Desar ora entrò e fissò Shevek (o i punti al suo fianco). - Niente? — chiese.

— Mi sento bene, grazie.

— Portarti il pasto dal refettorio?

— Col tuo? — disse Shevek, influenzato dallo stile telegrafico di Desar.

— D’accordo.

Desar portò un vassoio con due pasti dal refettorio dell’Istituto, e mangiarono insieme nella stanza di Shevek. Lo fece nuovamente, mattino e sera, per tre giorni, finché Shevek non si sentì nuovamente in grado di muoversi. Era difficile capire perché Desar lo facesse. Non era un tipo amichevole, e i legami di fratellanza parevano significare poco, per lui. Una delle ragioni per le quali si teneva lontano dalla gente era quella di nascondere la propria disonestà; egli era stupefacentemente pigro o francamente proprietarista, poiché la Stanza 45 era piena di cose che non aveva diritto, o motivo, di tenere: piatti della mensa, libri di biblioteche, una scatola di arnesi per scolpire il legno, presi a un deposito di forniture per artigiani, un microscopio proveniente da qualche laboratorio, otto diverse coperte, un armadio pieno di abiti, alcuni dei quali, chiaramente, non erano della misura di Desar né lo erano mai stati, altri che dovevano essere le cose che metteva addosso quando aveva otto anni, dieci. Pareva ch’egli si recasse nei depositi e nei magazzini a prendere le cose a manciate, indipendentemente dal fatto che gli occorressero o no. — Perché tieni tutte quelle cianfrusaglie? — gli chiese Shevek, la prima volta che venne ammesso nella stanza. Desar fissò accanto a lui. — Boh, la roba si accumula da sola… — rispose, vagamente.

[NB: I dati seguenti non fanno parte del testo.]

/-- A packet context (R89 to R95): the header vector now and as the present bundle found it, temporaries, conditions,
lookup results, the header instances followed with their bytes, and the rest of the frame. -/
structure Ctx where
  id : Nat
  dir : Dir
  pipe : Nat
  frame : Frame
  hv : List Byte
  pre : List Byte
  temps : List Nat
  preTemps : List Nat
  conds : List Bool
  preConds : List Bool
  lks : List LkRes
  /-- Stages matched so far; the present stage is one below it. -/
  stage : Nat
  bundle : Option Nat
  started : Bool
  branch : Option Nat
  ended : Bool
  insts : List (Nat × List Byte)
  body : List Byte
  csum : List Nat
  /-- Malformed or punted by the parser: no lookups and no actions (R133, R138). -/
  skip : Bool
  /-- A lookup of the pass has read a poisoned line: the frame is dropped whatever its program does (R206). -/
  poisoned : Bool
  /-- The stage that set the punt request, and the one that set the copy request (R112). -/
  origin : Nat
  copyOrigin : Nat
  detail : Nat
  ownReason : Bool
  /-- An unresolved port has been met in this pass (R132). -/
  unres : Bool
  /-- Central-store reads issued in this pass (R81). -/
  reads : Nat
  /-- The bundles of the section at work (R94). -/
  bundles : Nat
  /-- A SELECT whose member is read in the next stage (R179): destination, group, hash. -/
  sel : Option (Dest × Nat × Nat)
  /-- Bytes of trailer that the deparser removes (R134). -/
  trailer : Nat
  deriving DecidableEq, Repr

/-- How a number of an order domain is settled (R101). -/
inductive Settle where
  | waiting
  | forward (f : Frame) (kind dest mirror : Nat)
  | recirc (f : Frame)
  | punt (f : Frame) (bytes : List Byte) (cls : Nat)
  | gone
  | lost
  deriving DecidableEq, Repr

/-- A number of an order domain that has not been released (R101 to R105); `at_` the instant of completion. -/
structure RoEntry where
  dom : Nat
  seq : Nat
  res : Settle
  at_ : Tick
  deriving DecidableEq, Repr

/-- A learn notification (R186). -/
structure Learn where
  tbl : Nat
  key : Nat
  result : Nat
  deriving DecidableEq, Repr

/-- A frame on its way over the bond link to the TM die: kind 1 queue, 2 multicast group, 3 mirror copy of an ingress
frame, 9 of an egress frame, 8 a punt or a copy to the processor; 4 to 7 as the program gave them (log entry 125); `dest`
the queue, group, session or punt class; a punt's frame carries its bytes in `data`. `pid` is the packet that has been admitted with its
first cells only, `data` then the bytes still to come of it (R294). -/
structure ToTm where
  frame : Frame
  kind : Nat
  dest : Nat
  mirror : Nat
  pid : Option Nat
  deriving DecidableEq, Repr

/-- A punt on the TM die, with its cells of the ingress partition (R157, R258). -/
structure Punt where
  cls : Nat
  bytes : List Byte
  cells : List Nat
  deriving DecidableEq, Repr

/-- Spreaders, pipelines, reorder unit (chapter 3). -/
structure Flow where
  /-- Per pipeline 0 to 31: DRAINING or SUBSTITUTING code, 0 when neither (R120). -/
  pipeBusy : NMap
  /-- The stage being substituted, by pipeline, plus one. -/
  pipeStage : NMap
  /-- The frames dealt to a pipeline in the CORE cycle of its last deal: pipeline ↦ cycle × 4 + frames (R83). -/
  slots : NMap
  ctxs : List Ctx
  nextCtx : Nat
  rotI : Nat
  rotE : Nat
  rotIn : Nat
  mix : Nat
  lineIn : List (Nat × Frame)
  /-- Ingress-mode inject frames on the TM die, each with its cells of the egress partition (R116, R258). -/
  injectIn : List (Frame × List Nat)
  recircI : List Frame
  recircE : List Frame
  egressIn : List Frame
  nextSeq : NMap
  ro : List RoEntry
  learnI : List Learn
  learnE : List Learn
  /-- The first CORE cycle in which the learning engine of a direction (0 ingress, 1 egress) takes its next notification
  (R186). -/
  learnAt : NMap
  toTm : List ToTm
  /-- Punts waiting for their DMA ring (R157). -/
  punts : List Punt
  /-- Frames handed to a line MAC, by port. -/
  toLine : List (Nat × Frame)
  puntTok : NMap
  puntAt : NMap
  aggTok : Nat
  aggAt : Tick
  deriving DecidableEq, Repr

/-! ### Tables (chapter 5) -/

/-- One version of an entry of a versioned table: the commit that wrote it and its bits (R159, R205). -/
structure Ver where
  table : Nat
  key : Nat
  commit : Nat
  data : Nat
  deriving DecidableEq, Repr

/-- The protection state of a line (R206 to R210): `rewritten` the entries of a poisoned line that transactions have
written anew (R208). -/
structure LineState where
  table : Nat
  line : Nat
  poisoned : Bool
  backingBad : Bool
  rewritten : List Nat
  deriving DecidableEq, Repr

/-- A lock of R197 with the credits collected for a counter block (R202). -/
structure Lock where
  target : LockTarget
  holder : Holder
  since : Tick
  packets : NMap
  bytes : NMap
  deriving DecidableEq, Repr

/-- A copy of a rule in a classification bucket (R152, R153, R707): its body stands there, and its valid bit. -/
structure RulePlace where
  table : Nat
  slot : Nat
  bucket : Nat
  valid : Bool
  deriving DecidableEq, Repr

/-- Tables, learned buckets, counters, locks (chapter 5). -/
structure Tables where
  /-- The versions of entries on the die, newest first; `commit` is the epoch stamp (R205, R218). -/
  vers : List Ver
  /-- The backing copies in HBM: the newest committed version of each entry, with its epoch stamp (R205). -/
  back : List Ver
  /-- Where the rules of the classification tables stand (R707). -/
  places : List RulePlace
  lines : List LineState
  learned : NMap
  /-- Learned entries, as bucket × 8 + slot, that the sweep removed, with the CORE cycle of the removal (R194). -/
  swept : List (Nat × Nat)
  tickCount : NMap
  tickAt : NMap
  tickPeriod : NMap
  lfsrBase : Tick
  packets : NMap
  bytes : NMap
  locks : List Lock
  /-- Banks beyond repair, and the next line of a bank being re-laid (R211). -/
  relaying : List (Nat × Nat)
  deriving DecidableEq, Repr


/-! ### Transactions (chapter 6) -/

/-- A transaction record of the journal (R246). -/
structure JRec where
  tag : Nat
  state : Nat
  cause : Nat
  slot : Nat
  flags : Nat
  requester : Nat
  records : Nat
  shadow : Nat
  result : Nat
  commit : Nat
  ktime : Time80
  ctime : Time80
  deriving DecidableEq, Repr

/-- A version laid by an uncommitted transaction (R227, R228). -/
structure PWrite where
  table : Nat
  key : Nat
  data : Nat
  deriving DecidableEq, Repr

/-- A graticule record laid (R345): port, part, first entry, payload. -/
structure PGrat where
  port : Nat
  part : Nat
  first : Nat
  payload : List Byte
  deriving DecidableEq, Repr

/-- What an OPEN or STAGED transaction holds: its pending versions, the leaf buckets touched, the pieces of program
objects, graticule records, the instant of its last record, its place in keystone order and the keystone's instant, and
its accepted records as the mirror sends them (R487). -/
structure TxWork where
  tag : Nat
  writes : List PWrite
  leaves : List (Nat × Nat)
  progI : Option (List Byte)
  progE : Option (List Byte)
  grats : List PGrat
  last : Tick
  kseq : Nat
  kat : Tick
  recs : List (List Byte)
  deriving DecidableEq, Repr

/-- A record held off for shadow slots (R229): the request it came in and the record's bytes. -/
structure WaitRec where
  req : Option Req
  requester : Nat
  bytes : List Byte
  deriving DecidableEq, Repr

/-- A committed program object (R96, R98): direction 0 or 1. -/
structure Prog where
  dir : Nat
  commit : Nat
  data : List Byte
  deriving DecidableEq, Repr

/-- Transactions and epochs (chapter 6). `freed` lists the shadow slots held by committed transactions with their commit
numbers (R237). -/
structure Tx where
  commit : Nat
  journal : List JRec
  work : List TxWork
  waits : List WaitRec
  kseq : Nat
  digest : NMap
  lastCommit : Option Tick
  paceTok : Nat
  paceAt : Tick
  held : List (Nat × Nat)
  progs : List Prog
  longest : Nat
  deriving DecidableEq, Repr


/-! ### Buffer pools and queues (chapters 7 and 8) -/

/-- The descriptor of an allocated cell (R255); `pool` 0 is the on-die pool, 2 the FE body store, as 0x5002:01 has it. -/
structure Cell where
  pool : Nat
  num : Nat
  owner : Nat
  count : Nat
  last : Bool
  bad : Bool
  next : Nat
  deriving DecidableEq, Repr

/-- The descriptor of an allocated HBM block (R257). -/
structure Block where
  num : Nat
  owner : Nat
  cells : Nat
  lastMap : Nat
  badMap : Nat
  next : Nat
  qid : Nat
  deriving DecidableEq, Repr

/-- Where a cell's worth of a packet lies: a cell, or a cell of a block (R275). -/
inductive Place where
  | die (n : Nat)
  | block (b i : Nat)
  deriving DecidableEq, Repr

/-- The charge of a packet to its port and priority, which lasts while its last cell is held (R264, R289, R291). -/
structure Charge where
  last : Nat
  port : Nat
  prio : Nat
  cells : Nat
  headroom : Bool
  deriving DecidableEq, Repr

/-- The pools of R252: allocated cells and blocks, units withdrawn until the next reset (R266, R552), the level of each
pool (R282), charges, and the ports and priorities in XOFF with the instant of the last pause (R289, R290). -/
structure Buf where
  cells : List Cell
  blocks : List Block
  withdrawn : List (Nat × Nat)
  levels : List Nat
  charges : List Charge
  xoff : List (Nat × Nat × Tick)
  /-- Port ↦ the TMC cycle of its last PFC frame, plus one (R290). -/
  pfcAt : NMap
  /-- The allocators, by pool: units granted, counted on from the cycle's number times what a cycle grants (R267). -/
  granted : List Nat
  /-- The HBM packet bandwidth (R26, R279): the instant, in units of a tick / 15,880, up to which eviction and prefetch
  together have used it, and up to which prefetch alone has. -/
  hbmAll : Nat
  hbmRead : Nat
  /-- The packets of eviction runs that wait to go on (R269, R275, R279). -/
  evicting : List Nat
  deriving DecidableEq, Repr

/-- A packet on the TM die (R256): `got` bytes of its stored length `len` have arrived, `gen` is the number of a
generating stream (R499), `copy` a multicast or mirror copy. -/
structure Pkt where
  id : Nat
  qid : Nat
  data : List Byte
  len : Nat
  bad : Bool
  copy : Bool
  inject : Option (List Byte)
  stamp : Bool
  tc : Nat
  dp : Nat
  arrival : Nat
  unit : Nat
  src : Nat
  mirror : Nat
  rx : Time80
  charge : Option (Nat × Nat)
  token : Nat
  gen : Option Nat
  owner : Nat
  places : List Place
  deriving DecidableEq, Repr

/-- A queue (R302 to R304, R325 to R330): its packets oldest first, its local list, credit balance and request on the
ingress side, outstanding count and requesting sources (unit, its queue) on the egress side, shaper tokens in units of a
byte / 216,000,000. -/
structure Que where
  qid : Nat
  pkts : List Pkt
  locals : List Pkt
  bal : Int
  on : Bool
  onAt : Tick
  out : Nat
  outAt : Tick
  srcs : List (Nat × Nat)
  lastSrc : Nat
  deriving DecidableEq, Repr

/-- What the scheduler keeps of a node (R318, R323); `key` is level × 2^20 + number, `turns` per priority the child in
turn and whether its turn begins. -/
structure Node where
  key : Nat
  tok : Int
  tokAt : Tick
  deficit : Nat
  turns : List (Nat × Nat × Bool)
  deriving DecidableEq, Repr

/-- Queues, the scheduling tree, ports, samplers (chapter 8). -/
structure Sched where
  /-- Node records that differ from the default map: key ↦ record (R311). -/
  recs : NMap
  /-- The unit number with which the default map was last applied (R305). -/
  mapUnit : Nat
  ques : List Que
  nodes : List Node
  /-- Port node ↦ 0 UP, 1 HELD, 2 FLUSHED (R334), and the instant at which its hold ends. -/
  portSt : NMap
  portHold : NMap
  /-- Port node ↦ the earliest instant of its next dequeue (R320), and the TMC cycle of its last, plus one (R321). -/
  portNext : NMap
  portAt : NMap
  cycle : Nat
  cycleCount : Nat
  coreAt : Nat
  coreCount : Nat
  grantAt : Nat
  grantCount : Nat
  /-- The queue granted last, plus one (R329); the grants of the cycle `grantAt`: queue, source, its queue, cells, the
  source granted before (R335). -/
  grantRot : Nat
  granted : List (Nat × Nat × Nat × Nat × Nat)
  /-- The round robin of R326, by class: the queue served last, plus one. -/
  rrAt : NMap
  /-- The sample rings (R336): sampler × 2^23 + position ↦ record. -/
  samples : NMap
  /-- Sampler ↦ the TIME, in ns, of its last round, plus one. -/
  sampAt : NMap
  nextPkt : Nat
  deriving DecidableEq, Repr



/-! ### Graticules (chapter 9) -/

/-- A graticule in force (R342 to R347): gated classes, entries (open mask, duration in ns), length allowance, base time,
and the commit that carried it. -/
structure Grat where
  gated : Nat
  entries : List (Nat × Nat)
  allow : Nat
  base : Time80
  commit : Nat
  deriving DecidableEq, Repr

Il campo scelto da Desar nelle matematiche era talmente esoterico che nessuno, tanto nell’Istituto quanto nella Federativa di Matematica, avrebbe potuto controllare con coscienza di causa i suoi progressi. E questo era esattamente il motivo per cui Desar l’aveva scelto. Egli aveva dato per assodato che i motivi di Shevek fossero identici. — Diavolo — disse una volta, - lavoro? Bell’incarico, qui. Sequenza, Simultaneità, sterco. — Alcune volte Shevek provava simpatia per Desar, altre lo detestava, per gli stessi motivi. Rimase con lui, però, e deliberatamente, come parte della sua decisione di cambiare vita.

La malattia gli aveva fatto comprendere che se avesse cercato di andare avanti da solo sarebbe andato incontro a un crollo totale. Lo vedeva in termini morali, e si giudicava senza pietà. Aveva continuato a tenersi per se stesso, contrariamente all’imperativo etico della fratellanza. Shevek a ventun anni non era esattamente un pedante, con la sua moralità appassionata e severa; ma essa combaciava ancora con una matrice rigida, l’Odonianesimo semplicistico insegnato ai bambini da adulti mediocri, una predica interiorizzata.